▶ [RECORDS SUPPLIED]:
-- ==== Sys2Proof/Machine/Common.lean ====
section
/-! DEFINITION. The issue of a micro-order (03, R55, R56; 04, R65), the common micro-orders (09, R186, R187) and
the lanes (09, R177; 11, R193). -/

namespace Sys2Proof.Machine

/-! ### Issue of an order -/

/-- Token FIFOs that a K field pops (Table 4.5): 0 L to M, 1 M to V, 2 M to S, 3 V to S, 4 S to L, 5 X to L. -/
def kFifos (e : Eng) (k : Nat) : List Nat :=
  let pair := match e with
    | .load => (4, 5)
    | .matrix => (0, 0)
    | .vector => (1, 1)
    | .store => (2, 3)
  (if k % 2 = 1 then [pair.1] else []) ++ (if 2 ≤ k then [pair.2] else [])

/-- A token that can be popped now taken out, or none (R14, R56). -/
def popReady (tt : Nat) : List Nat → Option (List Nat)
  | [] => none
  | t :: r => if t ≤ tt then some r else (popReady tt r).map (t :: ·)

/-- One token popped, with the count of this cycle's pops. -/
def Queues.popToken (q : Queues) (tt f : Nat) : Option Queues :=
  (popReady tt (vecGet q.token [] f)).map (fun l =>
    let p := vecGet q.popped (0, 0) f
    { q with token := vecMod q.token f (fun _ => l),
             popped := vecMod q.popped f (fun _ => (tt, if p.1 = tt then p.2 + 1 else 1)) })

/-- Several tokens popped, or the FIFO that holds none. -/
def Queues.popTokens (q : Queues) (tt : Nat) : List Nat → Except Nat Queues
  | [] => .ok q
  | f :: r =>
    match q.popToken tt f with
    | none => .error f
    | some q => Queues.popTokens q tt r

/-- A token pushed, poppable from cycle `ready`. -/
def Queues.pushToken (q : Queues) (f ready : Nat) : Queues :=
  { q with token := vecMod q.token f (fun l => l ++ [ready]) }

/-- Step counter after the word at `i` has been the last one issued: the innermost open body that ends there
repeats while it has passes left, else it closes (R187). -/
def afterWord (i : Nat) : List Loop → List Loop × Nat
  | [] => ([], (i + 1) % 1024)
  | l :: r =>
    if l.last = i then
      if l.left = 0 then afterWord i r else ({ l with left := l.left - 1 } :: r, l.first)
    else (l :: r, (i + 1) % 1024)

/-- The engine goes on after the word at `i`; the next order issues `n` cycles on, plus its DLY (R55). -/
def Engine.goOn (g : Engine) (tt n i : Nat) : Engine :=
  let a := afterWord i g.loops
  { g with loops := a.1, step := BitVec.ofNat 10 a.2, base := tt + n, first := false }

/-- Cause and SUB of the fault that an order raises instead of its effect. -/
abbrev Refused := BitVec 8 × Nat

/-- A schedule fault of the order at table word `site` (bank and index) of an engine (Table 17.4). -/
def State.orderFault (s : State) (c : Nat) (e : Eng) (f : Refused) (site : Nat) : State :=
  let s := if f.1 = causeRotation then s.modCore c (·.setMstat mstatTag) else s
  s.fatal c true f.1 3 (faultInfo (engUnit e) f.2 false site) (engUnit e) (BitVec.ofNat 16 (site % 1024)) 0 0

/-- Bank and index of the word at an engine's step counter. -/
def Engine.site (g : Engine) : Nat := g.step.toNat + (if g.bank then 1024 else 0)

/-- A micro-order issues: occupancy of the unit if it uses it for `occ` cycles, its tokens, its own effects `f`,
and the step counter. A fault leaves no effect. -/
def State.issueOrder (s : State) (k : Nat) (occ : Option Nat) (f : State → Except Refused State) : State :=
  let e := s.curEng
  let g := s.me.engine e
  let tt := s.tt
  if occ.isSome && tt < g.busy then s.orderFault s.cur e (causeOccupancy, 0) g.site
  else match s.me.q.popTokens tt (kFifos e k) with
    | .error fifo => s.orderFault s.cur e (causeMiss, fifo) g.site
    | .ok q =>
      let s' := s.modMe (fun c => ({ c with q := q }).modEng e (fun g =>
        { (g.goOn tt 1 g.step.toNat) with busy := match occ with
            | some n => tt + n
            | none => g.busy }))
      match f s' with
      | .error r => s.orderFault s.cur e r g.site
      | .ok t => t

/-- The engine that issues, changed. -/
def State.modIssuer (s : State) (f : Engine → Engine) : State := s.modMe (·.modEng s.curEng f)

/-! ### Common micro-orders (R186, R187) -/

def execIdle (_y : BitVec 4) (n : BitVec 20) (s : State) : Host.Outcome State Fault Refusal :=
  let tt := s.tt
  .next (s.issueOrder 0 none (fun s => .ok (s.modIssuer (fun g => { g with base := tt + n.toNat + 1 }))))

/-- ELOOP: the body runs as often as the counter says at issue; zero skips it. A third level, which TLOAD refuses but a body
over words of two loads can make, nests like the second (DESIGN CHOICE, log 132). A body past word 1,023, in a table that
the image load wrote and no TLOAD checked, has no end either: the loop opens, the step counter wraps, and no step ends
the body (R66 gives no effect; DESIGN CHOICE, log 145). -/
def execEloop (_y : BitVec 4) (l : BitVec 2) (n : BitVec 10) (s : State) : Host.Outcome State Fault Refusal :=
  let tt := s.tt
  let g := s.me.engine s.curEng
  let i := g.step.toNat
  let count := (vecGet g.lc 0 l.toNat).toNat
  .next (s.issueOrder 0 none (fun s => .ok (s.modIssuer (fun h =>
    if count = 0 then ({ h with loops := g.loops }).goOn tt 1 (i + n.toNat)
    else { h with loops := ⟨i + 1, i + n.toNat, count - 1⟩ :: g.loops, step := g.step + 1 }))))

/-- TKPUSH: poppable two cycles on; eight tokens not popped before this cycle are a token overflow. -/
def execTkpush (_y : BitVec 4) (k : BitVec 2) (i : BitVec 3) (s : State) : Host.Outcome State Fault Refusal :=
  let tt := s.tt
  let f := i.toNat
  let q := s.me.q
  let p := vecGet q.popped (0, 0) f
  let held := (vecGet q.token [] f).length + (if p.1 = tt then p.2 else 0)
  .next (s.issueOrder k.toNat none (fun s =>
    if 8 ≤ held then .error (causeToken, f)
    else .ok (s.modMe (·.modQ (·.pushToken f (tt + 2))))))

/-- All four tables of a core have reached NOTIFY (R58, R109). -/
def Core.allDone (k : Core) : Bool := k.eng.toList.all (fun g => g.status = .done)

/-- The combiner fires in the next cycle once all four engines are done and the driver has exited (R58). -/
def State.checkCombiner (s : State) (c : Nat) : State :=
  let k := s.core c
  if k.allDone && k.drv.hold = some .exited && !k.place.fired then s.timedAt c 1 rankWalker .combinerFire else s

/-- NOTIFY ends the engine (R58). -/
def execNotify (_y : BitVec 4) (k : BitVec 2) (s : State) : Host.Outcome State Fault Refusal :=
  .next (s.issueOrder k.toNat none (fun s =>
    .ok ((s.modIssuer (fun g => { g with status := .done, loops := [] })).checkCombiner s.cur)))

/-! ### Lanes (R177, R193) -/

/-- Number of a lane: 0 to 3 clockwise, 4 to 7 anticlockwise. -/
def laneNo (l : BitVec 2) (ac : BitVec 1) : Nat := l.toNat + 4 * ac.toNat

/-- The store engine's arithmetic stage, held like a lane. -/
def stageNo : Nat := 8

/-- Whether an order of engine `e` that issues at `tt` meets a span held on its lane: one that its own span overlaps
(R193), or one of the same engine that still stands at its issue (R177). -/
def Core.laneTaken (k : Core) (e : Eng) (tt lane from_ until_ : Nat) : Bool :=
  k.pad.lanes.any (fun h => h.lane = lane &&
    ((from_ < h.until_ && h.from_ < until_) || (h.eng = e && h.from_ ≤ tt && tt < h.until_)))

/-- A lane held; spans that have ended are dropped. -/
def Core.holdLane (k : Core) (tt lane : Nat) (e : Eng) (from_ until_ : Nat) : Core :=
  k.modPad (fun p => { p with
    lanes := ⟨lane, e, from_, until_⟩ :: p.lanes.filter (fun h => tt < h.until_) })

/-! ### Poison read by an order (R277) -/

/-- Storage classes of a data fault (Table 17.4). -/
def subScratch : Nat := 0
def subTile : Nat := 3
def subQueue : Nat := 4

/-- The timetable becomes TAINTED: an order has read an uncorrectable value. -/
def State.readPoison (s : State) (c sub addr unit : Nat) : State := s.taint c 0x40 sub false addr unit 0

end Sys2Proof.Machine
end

==

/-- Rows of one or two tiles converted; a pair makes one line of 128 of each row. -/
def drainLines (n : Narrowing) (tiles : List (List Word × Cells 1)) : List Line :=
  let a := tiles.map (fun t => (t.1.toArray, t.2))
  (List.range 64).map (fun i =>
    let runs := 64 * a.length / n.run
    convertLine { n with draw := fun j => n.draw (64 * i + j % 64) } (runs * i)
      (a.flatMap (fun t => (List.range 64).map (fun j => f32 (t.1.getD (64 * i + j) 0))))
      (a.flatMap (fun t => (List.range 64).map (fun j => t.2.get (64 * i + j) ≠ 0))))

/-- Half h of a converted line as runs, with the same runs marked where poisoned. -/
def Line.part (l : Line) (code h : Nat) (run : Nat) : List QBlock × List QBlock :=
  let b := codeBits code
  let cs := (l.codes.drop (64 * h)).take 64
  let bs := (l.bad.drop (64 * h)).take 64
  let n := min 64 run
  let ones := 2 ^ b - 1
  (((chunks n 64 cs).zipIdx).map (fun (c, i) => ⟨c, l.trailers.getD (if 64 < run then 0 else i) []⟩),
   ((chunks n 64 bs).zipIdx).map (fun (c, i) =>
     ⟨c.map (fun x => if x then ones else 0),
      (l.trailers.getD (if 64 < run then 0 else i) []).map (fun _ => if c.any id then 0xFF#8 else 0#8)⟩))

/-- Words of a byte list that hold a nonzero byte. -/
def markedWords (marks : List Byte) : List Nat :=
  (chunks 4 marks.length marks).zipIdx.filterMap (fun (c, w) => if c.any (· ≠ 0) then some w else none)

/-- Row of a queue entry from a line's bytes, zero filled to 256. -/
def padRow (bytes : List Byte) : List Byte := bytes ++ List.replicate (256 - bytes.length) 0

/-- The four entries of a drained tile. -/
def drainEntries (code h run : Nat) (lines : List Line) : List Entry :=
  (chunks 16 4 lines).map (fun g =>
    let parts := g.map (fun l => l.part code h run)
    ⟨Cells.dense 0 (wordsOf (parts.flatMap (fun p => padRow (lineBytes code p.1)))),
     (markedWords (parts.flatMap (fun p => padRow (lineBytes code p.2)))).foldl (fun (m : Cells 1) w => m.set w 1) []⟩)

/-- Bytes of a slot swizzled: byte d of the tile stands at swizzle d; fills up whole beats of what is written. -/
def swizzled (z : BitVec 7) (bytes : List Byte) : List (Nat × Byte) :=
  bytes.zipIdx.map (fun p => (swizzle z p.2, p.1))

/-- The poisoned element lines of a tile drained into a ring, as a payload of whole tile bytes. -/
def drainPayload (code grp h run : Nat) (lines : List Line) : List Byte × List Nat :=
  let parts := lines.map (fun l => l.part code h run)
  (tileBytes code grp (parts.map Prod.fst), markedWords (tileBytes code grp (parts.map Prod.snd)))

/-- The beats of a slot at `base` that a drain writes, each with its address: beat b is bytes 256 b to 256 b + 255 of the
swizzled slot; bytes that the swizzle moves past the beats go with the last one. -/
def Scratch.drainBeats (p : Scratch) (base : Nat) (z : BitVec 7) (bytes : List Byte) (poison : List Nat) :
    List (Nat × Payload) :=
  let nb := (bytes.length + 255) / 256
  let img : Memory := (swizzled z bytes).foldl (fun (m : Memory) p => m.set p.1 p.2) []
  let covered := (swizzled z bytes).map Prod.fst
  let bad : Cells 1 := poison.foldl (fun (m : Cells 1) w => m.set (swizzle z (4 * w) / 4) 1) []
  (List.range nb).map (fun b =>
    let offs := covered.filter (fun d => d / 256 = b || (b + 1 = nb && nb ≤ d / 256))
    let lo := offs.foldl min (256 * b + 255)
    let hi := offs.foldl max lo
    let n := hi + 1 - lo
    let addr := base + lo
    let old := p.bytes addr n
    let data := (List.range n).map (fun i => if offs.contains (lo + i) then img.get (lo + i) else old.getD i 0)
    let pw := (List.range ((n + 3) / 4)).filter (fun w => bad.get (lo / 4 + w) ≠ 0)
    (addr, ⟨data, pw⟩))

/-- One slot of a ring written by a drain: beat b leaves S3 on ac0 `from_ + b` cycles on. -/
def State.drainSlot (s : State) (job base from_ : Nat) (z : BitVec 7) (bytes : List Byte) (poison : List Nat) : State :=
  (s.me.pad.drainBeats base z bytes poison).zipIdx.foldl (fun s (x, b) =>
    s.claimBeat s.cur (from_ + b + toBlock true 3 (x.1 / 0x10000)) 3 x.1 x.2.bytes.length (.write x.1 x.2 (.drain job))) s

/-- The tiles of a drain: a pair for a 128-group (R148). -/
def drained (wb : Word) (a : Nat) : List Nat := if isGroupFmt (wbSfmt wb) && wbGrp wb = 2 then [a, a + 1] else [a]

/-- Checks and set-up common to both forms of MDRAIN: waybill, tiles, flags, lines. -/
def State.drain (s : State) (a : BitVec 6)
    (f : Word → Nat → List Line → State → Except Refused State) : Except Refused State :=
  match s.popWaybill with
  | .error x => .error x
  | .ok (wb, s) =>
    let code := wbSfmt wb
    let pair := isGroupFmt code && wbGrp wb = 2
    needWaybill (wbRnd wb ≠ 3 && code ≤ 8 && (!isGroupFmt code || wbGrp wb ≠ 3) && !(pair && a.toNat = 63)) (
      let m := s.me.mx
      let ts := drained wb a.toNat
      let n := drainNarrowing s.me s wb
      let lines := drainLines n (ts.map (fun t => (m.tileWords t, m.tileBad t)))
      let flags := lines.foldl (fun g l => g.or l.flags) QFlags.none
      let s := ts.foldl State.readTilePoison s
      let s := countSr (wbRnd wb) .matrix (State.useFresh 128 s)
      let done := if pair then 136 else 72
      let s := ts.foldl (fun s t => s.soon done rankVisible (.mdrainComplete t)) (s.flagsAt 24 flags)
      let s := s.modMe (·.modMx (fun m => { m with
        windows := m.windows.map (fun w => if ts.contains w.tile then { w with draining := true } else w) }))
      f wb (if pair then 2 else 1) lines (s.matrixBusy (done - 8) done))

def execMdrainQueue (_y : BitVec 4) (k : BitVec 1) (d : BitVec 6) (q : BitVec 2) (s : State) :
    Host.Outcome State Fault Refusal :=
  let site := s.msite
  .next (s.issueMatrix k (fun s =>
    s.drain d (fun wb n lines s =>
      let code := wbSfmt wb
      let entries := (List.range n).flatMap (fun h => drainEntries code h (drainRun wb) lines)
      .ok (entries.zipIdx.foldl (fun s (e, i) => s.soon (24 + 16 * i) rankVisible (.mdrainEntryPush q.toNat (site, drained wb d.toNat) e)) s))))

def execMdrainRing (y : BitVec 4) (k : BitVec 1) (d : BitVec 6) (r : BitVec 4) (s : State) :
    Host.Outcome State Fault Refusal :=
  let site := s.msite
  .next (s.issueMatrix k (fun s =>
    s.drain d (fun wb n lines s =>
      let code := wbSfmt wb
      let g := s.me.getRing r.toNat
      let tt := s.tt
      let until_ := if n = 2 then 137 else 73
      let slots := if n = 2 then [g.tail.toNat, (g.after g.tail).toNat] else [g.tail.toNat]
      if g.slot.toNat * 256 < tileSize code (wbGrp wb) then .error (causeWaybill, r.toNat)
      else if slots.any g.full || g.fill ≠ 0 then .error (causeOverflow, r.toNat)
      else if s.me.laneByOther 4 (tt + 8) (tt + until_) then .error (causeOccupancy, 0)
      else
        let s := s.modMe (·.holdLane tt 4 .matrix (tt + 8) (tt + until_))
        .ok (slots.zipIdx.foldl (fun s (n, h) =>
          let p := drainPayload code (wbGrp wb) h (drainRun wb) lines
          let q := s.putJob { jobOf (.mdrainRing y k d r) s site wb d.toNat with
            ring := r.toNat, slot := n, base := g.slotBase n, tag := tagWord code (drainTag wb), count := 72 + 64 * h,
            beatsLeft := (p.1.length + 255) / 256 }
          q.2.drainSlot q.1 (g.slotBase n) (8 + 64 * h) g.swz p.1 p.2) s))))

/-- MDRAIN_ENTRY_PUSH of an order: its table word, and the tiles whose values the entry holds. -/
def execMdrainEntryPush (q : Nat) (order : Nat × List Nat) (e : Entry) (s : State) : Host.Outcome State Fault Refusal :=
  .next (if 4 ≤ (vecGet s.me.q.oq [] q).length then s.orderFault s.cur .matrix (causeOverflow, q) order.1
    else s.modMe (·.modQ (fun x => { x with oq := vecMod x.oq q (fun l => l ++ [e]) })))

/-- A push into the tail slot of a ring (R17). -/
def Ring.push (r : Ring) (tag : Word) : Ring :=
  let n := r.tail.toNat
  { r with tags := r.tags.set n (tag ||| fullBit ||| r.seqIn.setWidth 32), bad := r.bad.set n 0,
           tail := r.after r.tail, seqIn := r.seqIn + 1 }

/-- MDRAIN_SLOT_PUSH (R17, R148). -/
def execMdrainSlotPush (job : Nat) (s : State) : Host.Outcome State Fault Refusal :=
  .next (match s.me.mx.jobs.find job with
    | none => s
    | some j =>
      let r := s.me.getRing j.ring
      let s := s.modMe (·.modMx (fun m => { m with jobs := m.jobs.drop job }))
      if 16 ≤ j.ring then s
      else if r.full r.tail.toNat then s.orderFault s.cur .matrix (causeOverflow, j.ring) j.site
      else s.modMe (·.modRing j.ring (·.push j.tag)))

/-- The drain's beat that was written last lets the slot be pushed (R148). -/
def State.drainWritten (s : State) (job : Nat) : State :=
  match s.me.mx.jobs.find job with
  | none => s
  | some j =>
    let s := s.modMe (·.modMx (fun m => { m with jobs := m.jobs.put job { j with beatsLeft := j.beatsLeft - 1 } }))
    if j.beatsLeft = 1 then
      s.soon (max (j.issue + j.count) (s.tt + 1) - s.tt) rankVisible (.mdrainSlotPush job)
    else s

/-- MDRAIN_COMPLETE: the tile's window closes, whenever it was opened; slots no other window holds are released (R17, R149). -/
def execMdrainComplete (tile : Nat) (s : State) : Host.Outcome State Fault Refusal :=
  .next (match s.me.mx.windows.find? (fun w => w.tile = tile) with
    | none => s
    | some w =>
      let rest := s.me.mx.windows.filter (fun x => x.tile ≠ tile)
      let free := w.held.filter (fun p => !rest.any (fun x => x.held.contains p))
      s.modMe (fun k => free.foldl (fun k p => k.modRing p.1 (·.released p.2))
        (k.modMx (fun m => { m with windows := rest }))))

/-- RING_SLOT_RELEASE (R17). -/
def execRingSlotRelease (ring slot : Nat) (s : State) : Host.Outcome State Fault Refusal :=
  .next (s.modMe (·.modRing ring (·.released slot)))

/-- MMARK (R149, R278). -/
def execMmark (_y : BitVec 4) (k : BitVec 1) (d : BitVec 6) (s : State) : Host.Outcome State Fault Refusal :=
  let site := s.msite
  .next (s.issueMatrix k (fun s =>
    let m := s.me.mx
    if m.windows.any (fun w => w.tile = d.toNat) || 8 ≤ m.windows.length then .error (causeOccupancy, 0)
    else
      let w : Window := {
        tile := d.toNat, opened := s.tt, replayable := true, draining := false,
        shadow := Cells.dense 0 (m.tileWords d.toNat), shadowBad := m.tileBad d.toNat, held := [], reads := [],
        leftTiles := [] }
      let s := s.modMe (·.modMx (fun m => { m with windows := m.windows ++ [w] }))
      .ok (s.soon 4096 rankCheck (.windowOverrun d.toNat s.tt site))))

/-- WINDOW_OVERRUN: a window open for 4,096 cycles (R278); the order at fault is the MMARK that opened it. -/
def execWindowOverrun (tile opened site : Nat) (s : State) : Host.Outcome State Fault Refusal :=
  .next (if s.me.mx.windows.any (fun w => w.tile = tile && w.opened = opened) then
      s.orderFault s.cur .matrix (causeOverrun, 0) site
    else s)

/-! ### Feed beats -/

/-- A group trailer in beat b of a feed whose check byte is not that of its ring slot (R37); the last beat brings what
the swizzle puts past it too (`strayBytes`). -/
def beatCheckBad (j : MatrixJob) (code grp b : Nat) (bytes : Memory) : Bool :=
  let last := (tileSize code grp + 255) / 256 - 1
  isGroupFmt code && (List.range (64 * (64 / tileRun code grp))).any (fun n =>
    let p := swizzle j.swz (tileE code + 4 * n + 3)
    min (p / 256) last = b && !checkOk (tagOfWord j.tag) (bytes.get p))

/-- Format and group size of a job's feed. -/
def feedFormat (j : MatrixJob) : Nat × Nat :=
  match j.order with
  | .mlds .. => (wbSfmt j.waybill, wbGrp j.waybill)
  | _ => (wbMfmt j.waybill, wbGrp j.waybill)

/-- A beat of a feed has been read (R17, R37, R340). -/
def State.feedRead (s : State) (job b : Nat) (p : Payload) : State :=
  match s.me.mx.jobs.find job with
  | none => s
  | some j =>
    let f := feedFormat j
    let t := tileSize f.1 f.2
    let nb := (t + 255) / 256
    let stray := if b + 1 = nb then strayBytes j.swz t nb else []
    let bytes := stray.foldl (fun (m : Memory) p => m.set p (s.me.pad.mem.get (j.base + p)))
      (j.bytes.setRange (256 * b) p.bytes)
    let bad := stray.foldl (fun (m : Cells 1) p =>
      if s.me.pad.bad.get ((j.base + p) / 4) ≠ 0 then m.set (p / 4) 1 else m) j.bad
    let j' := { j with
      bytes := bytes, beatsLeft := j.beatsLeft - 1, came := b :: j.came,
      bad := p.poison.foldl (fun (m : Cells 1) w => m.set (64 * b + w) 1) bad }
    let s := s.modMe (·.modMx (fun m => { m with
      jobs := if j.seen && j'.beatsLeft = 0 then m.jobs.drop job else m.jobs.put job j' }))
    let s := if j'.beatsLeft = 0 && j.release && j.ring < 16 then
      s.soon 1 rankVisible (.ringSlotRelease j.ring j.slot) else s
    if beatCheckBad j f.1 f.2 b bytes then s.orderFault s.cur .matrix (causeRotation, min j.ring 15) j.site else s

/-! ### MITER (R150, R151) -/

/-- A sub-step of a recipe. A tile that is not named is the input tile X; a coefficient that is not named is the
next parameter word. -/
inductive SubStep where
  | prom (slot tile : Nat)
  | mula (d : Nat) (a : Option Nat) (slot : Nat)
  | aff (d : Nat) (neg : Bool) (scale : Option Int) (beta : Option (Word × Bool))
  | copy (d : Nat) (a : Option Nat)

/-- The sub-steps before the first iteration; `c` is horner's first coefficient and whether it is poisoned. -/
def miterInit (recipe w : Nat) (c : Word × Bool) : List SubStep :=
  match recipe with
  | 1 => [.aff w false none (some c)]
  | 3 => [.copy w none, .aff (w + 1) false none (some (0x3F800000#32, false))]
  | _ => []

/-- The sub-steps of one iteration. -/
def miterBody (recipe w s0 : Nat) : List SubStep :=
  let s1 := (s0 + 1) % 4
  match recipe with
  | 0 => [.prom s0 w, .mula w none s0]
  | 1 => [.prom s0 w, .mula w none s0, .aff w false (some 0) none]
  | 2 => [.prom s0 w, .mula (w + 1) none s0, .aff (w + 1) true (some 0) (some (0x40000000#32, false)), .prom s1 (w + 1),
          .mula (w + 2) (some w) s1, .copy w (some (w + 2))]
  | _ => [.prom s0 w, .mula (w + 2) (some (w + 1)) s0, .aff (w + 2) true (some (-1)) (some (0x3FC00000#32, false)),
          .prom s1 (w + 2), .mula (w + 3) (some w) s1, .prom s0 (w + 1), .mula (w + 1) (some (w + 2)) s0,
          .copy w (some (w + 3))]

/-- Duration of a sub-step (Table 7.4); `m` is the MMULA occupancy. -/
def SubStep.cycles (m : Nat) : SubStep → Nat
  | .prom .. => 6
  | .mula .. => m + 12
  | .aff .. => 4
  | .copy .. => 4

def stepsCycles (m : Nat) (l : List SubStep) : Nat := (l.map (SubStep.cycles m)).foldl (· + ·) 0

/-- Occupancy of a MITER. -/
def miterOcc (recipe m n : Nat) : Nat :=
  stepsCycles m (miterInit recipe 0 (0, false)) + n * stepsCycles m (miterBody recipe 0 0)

...

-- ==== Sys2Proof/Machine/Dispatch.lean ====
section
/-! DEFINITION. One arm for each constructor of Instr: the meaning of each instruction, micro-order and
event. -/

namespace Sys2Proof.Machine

▶ [BRIEF]:
Using the data above, extract exactly the lines from the one that holds "(R149, R278). -/" to the one that holds "the swizzle puts", both ends included, and no others.

▶ [EXPECTED ANSWER]:
/-- MMARK (R149, R278). -/
def execMmark (_y : BitVec 4) (k : BitVec 1) (d : BitVec 6) (s : State) : Host.Outcome State Fault Refusal :=
  let site := s.msite
  .next (s.issueMatrix k (fun s =>
    let m := s.me.mx
    if m.windows.any (fun w => w.tile = d.toNat) || 8 ≤ m.windows.length then .error (causeOccupancy, 0)
    else
      let w : Window := {
        tile := d.toNat, opened := s.tt, replayable := true, draining := false,
        shadow := Cells.dense 0 (m.tileWords d.toNat), shadowBad := m.tileBad d.toNat, held := [], reads := [],
        leftTiles := [] }
      let s := s.modMe (·.modMx (fun m => { m with windows := m.windows ++ [w] }))
      .ok (s.soon 4096 rankCheck (.windowOverrun d.toNat s.tt site))))

/-- WINDOW_OVERRUN: a window open for 4,096 cycles (R278); the order at fault is the MMARK that opened it. -/
def execWindowOverrun (tile opened site : Nat) (s : State) : Host.Outcome State Fault Refusal :=
  .next (if s.me.mx.windows.any (fun w => w.tile = tile && w.opened = opened) then
      s.orderFault s.cur .matrix (causeOverrun, 0) site
    else s)

/-! ### Feed beats -/

/-- A group trailer in beat b of a feed whose check byte is not that of its ring slot (R37); the last beat brings what
the swizzle puts past it too (`strayBytes`). -/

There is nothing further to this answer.